An Employment Tribunal has today ruled that two Uber drivers who brought test cases against the company were ‘workers’ and were therefore entitled to holiday pay and to be paid at least the National Minimum Wage while working.

In UK law, having ‘worker’ status is a passport to a range of employment rights such as the national minimum wage, holiday pay and access to a pension scheme, although the full array of employment rights, including statutory sick pay and protection against unfair dismissal, is reserved for the narrower category of workers commonly referred to as ‘employees’.

For a non-employee to qualify for worker status there must be a contract between the individual and the ‘employer’ under which the individual undertakes to do work personally, and the ‘employer’ must not be a client or customer of a business operated by the individual. The Tribunal found those conditions satisfied on the facts of the case. It followed that the drivers had made out their case for worker status.

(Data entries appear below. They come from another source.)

/-- A long operation on A alone is issued on a ready engine. -/
theorem instrA_issue {s : State} {e : BitVec 7} {a : Arch} (h : Ready s.m e a) (opc : BitVec 8) (dist : BitVec 5) :
    .next { s with m := instrA (plain .n) e 0 0 (issue opc dist true 0) s.m }
      = goesOn s e a { beginArch a with lop := opc, lopa := a.a, lopb := 0, ldist := dist, lrm := fld a.f 7 2 } := by
  rw [instrA_ready h (plain .n) _ _ _ (decodeCheck_outside .n false _ _ _ (by decide) h.outside), issue_beginArch]
  rfl

/-! ### Results -/

/-- A result goes to M, E and F, never to A or PCC. -/
theorem longResult_keeps (a : Arch) : (longResult a).a = a.a ∧ (longResult a).pcc = a.pcc := by
  unfold longResult setEM setMF
  dsimp only
  repeat' split
  all_goals exact ⟨rfl, rfl⟩

/-- A 128-bit result in M and E, by its two halves. -/
theorem setEM_halves (p : BitVec 128) (a : Arch) :
    (setEM p a).m = p.setWidth 64 ∧ (setEM p a).e = (p >>> 64).setWidth 64 :=
  ⟨fld_zero p 64, fld_eq p 64 64⟩

/-- E:M as a number. -/
theorem append_em (a : Arch) : a.e ++ a.m = BitVec.ofNat 128 (a.e.toNat * 2 ^ 64 + a.m.toNat) := by
  apply BitVec.eq_of_toNat_eq
  rw [BitVec.toNat_append, ← Nat.shiftLeft_add_eq_or_of_lt a.m.isLt, Nat.shiftLeft_eq, BitVec.toNat_ofNat]
  omega

theorem em_add_mulS (a : Arch) (x y : W64) :
    (a.e ++ a.m) + mulS x y = BitVec.ofInt 128 ((a.e.toNat * 2 ^ 64 + a.m.toNat : Nat) + x.toInt * y.toInt) := by
  rw [append_em, mulS, BitVec.ofInt_add, BitVec.ofInt_natCast]

theorem em_add_mulU (a : Arch) (x y : W64) :
    (a.e ++ a.m) + mulU x y = BitVec.ofNat 128 (a.e.toNat * 2 ^ 64 + a.m.toNat + x.toNat * y.toNat) := by
  rw [append_em, mulU, ← BitVec.ofNat_add]

/-- A long operation whose distance is reached is over, with its result. -/
theorem longDue_reached {x : Replica} (hop : x.arch.lop ≠ 0#8) (hd : x.arch.ldist.toNat ≤ 1) :
    longDue x = { x with arch := { longResult x.arch with lop := 0#8, lopa := 0#64, lopb := 0#64, ldist := 0#5, lrm := 0#2 } } := by
  rw [longDue, if_pos ⟨hop, hd⟩, completeLong, if_neg hop]

theorem ofNat_div (a b : W64) : BitVec.ofNat 64 (a.toNat / b.toNat) = a / b := by
  apply BitVec.eq_of_toNat_eq
  rw [BitVec.toNat_ofNat, BitVec.toNat_udiv, Nat.mod_eq_of_lt ((Nat.div_le_self ..).trans_lt a.isLt)]

theorem ofNat_mod (a b : W64) : BitVec.ofNat 64 (a.toNat % b.toNat) = a % b := by
  apply BitVec.eq_of_toNat_eq
  rw [BitVec.toNat_ofNat, BitVec.toNat_umod, Nat.mod_eq_of_lt ((Nat.mod_le ..).trans_lt a.isLt)]

/-- The products and their sums with E:M. -/
theorem longResult_mul (a : Arch) :
    (a.lop = 0x40#8 → longResult a = setEM (BitVec.ofInt 128 (a.lopa.toInt * a.lopb.toInt)) a) ∧
    (a.lop = 0x41#8 → longResult a = setEM (BitVec.ofNat 128 (a.lopa.toNat * a.lopb.toNat)) a) ∧
    (a.lop = 0x42#8 → longResult a
      = setEM (BitVec.ofInt 128 ((a.e.toNat * 2 ^ 64 + a.m.toNat : Nat) + a.lopa.toInt * a.lopb.toInt)) a) ∧
    (a.lop = 0x43#8 → longResult a
      = setEM (BitVec.ofNat 128 (a.e.toNat * 2 ^ 64 + a.m.toNat + a.lopa.toNat * a.lopb.toNat)) a) := by
  refine ⟨fun h => ?_, fun h => ?_, fun h => ?_, fun h => ?_⟩
  · simp [longResult, h, mulS]
  · simp [longResult, h, mulU]
  · simp only [longResult, h, em_add_mulS]; rfl
  · simp only [longResult, h, em_add_mulU]; rfl

/-- The quotients and remainders by a divisor that is not 0. -/
theorem longResult_div (a : Arch) (hb : a.lopb ≠ 0#64) :
    (a.lop = 0x44#8 → longResult a = { a with
      m := BitVec.ofInt 64 (a.lopa.toInt.tdiv a.lopb.toInt), e := BitVec.ofInt 64 (a.lopa.toInt.tmod a.lopb.toInt) }) ∧
    (a.lop = 0x45#8 → longResult a = { a with
      m := BitVec.ofNat 64 (a.lopa.toNat / a.lopb.toNat), e := BitVec.ofNat 64 (a.lopa.toNat % a.lopb.toNat) }) ∧
    (a.lop = 0x47#8 → longResult a = { a with m := BitVec.ofNat 64 (a.lopa.toNat % a.lopb.toNat) }) := by
  refine ⟨fun h => ?_, fun h => ?_, fun h => ?_⟩
  · simp [longResult, h, hb]
  · simp [longResult, h, hb, ofNat_div, ofNat_mod]
  · simp [longResult, h, hb, ofNat_mod]

/-- Division by zero (R93). -/
theorem longResult_div_zero (a : Arch) (hb : a.lopb = 0#64) (h : a.lop = 0x44#8 ∨ a.lop = 0x45#8) :
    longResult a = { a with m := 0#64, e := a.lopa, f := a.f ||| 1#64 <<< 12 } := by
  rcases h with h | h <;> simp [longResult, h, hb, stick, fDZ, put]

/-- Settles O5: the issue by `instrV_ready` and `instrA_issue`; the results by what `longResult` gives for each opcode, on a
lane whose distance is reached (`longDue_reached`). -/
theorem longOperationsAndLoadDelay : Obligations.LongOperationsAndLoadDelay := by
  unfold Obligations.LongOperationsAndLoadDelay
  refine ⟨?_, ?_⟩
  · intro s e a mode opnd v step h hc hv fly int fp one
    have go (k : LdOp) (opc : BitVec 8) (dist : BitVec 5) (b : Bool) (hk : k.plainValue = true)
        (hi : valueEffect k v (beginArch a) = issue opc dist b v (beginArch a)) (hv : valueIs s.m e a k mode opnd v step) :
        .next { s with m := instrV k e mode opnd false s.m }
          = takesOn s e a mode opnd (step (fly opc dist (if b then fld a.f 7 2 else 0#2) v)) := by
      rw [instrV_ready h k mode opnd false v step hk hc hv, hi, issue_beginArch]
    exact ⟨go .mul 0x40 4 false rfl rfl hv, go .mulu 0x41 4 false rfl rfl hv, go .mac 0x42 4 false rfl rfl hv,
      go .macu 0x43 4 false rfl rfl hv, go .div 0x44 20 false rfl rfl hv, go .divu 0x45 20 false rfl rfl hv,
      go .rem 0x46 20 false rfl rfl hv, go .remu 0x47 20 false rfl rfl hv, go .fadd 0x50 6 true rfl rfl hv,
      go .fsub 0x51 6 true rfl rfl hv, go .fmul 0x52 6 true rfl rfl hv, go .fdiv 0x53 24 true rfl rfl hv,
      instrA_issue h 0x54 28, instrA_issue h 0x55 6, instrA_issue h 0x56 6, instrA_issue h 0x57 6, instrA_issue h 0x58 6⟩
  · intro s e r hr x
    have hy (f : Replica → Replica) : rep (mapLanes e f s.m) (tileOf e) r = f x := (rep_mapLanes e f s.m r).trans (if_pos hr)
    refine ⟨fun hop hd => ⟨_, rfl, ?_⟩, fun v hv => ⟨_, rfl, (hy loadDue).trans ?_⟩⟩
    case refine_2 => simp only [loadDue, hv]
    obtain ⟨hA, hpcc⟩ := longResult_keeps x.arch
    obtain ⟨hmul, hmulu, hmac, hmacu⟩ := longResult_mul x.arch
    dsimp only
    rw [hy, longDue_reached hop hd]
    refine ⟨rfl, hA, hpcc, rfl, fun h => ?_, fun h => ?_, fun h => ?_, fun h => ?_,
      fun h hb => ?_, fun h hb => ?_, fun h hb => ?_, fun h hb => ?_⟩
    · rw [hmul h]; exact setEM_halves _ x.arch
    · rw [hmulu h]; exact setEM_halves _ x.arch
    · rw [hmac h]; exact setEM_halves _ x.arch
    · rw [hmacu h]; exact setEM_halves _ x.arch
    · rw [(longResult_div x.arch hb).1 h]; exact ⟨rfl, rfl, rfl⟩
    · rw [(longResult_div x.arch hb).2.1 h]; exact ⟨rfl, rfl, rfl⟩
    · rw [longResult_div_zero x.arch hb h]; exact ⟨rfl, rfl, rfl⟩
    · rw [(longResult_div x.arch hb).2.2 h]; exact ⟨rfl, rfl⟩

end Sys2Proof.Machine
end

section
/-! PROOFS. The bytes of a granule that a store names (R66, R115). -/

namespace Sys2Proof.Machine

open Sys2Proof

set_option Elab.async false -- one proof at a time: the threads of many at once exceed the memory of a check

The fact that the Uber claimants have won their claim for worker status does not mean that cases brought by others who work in the on-demand economy will meet with the same success. Indeed it is notable that the Tribunal did not doubt that Uber could have, in principle, created a business model that did not involve the drivers having worker status. Each case will depend on the specific terms and arrangements between the individual and the company they work for. Nevertheless other firms who rely heavily on the ‘on demand’ freelance workforce will be watching cases like this keenly for any emerging trends that could have a significant impact on their business model.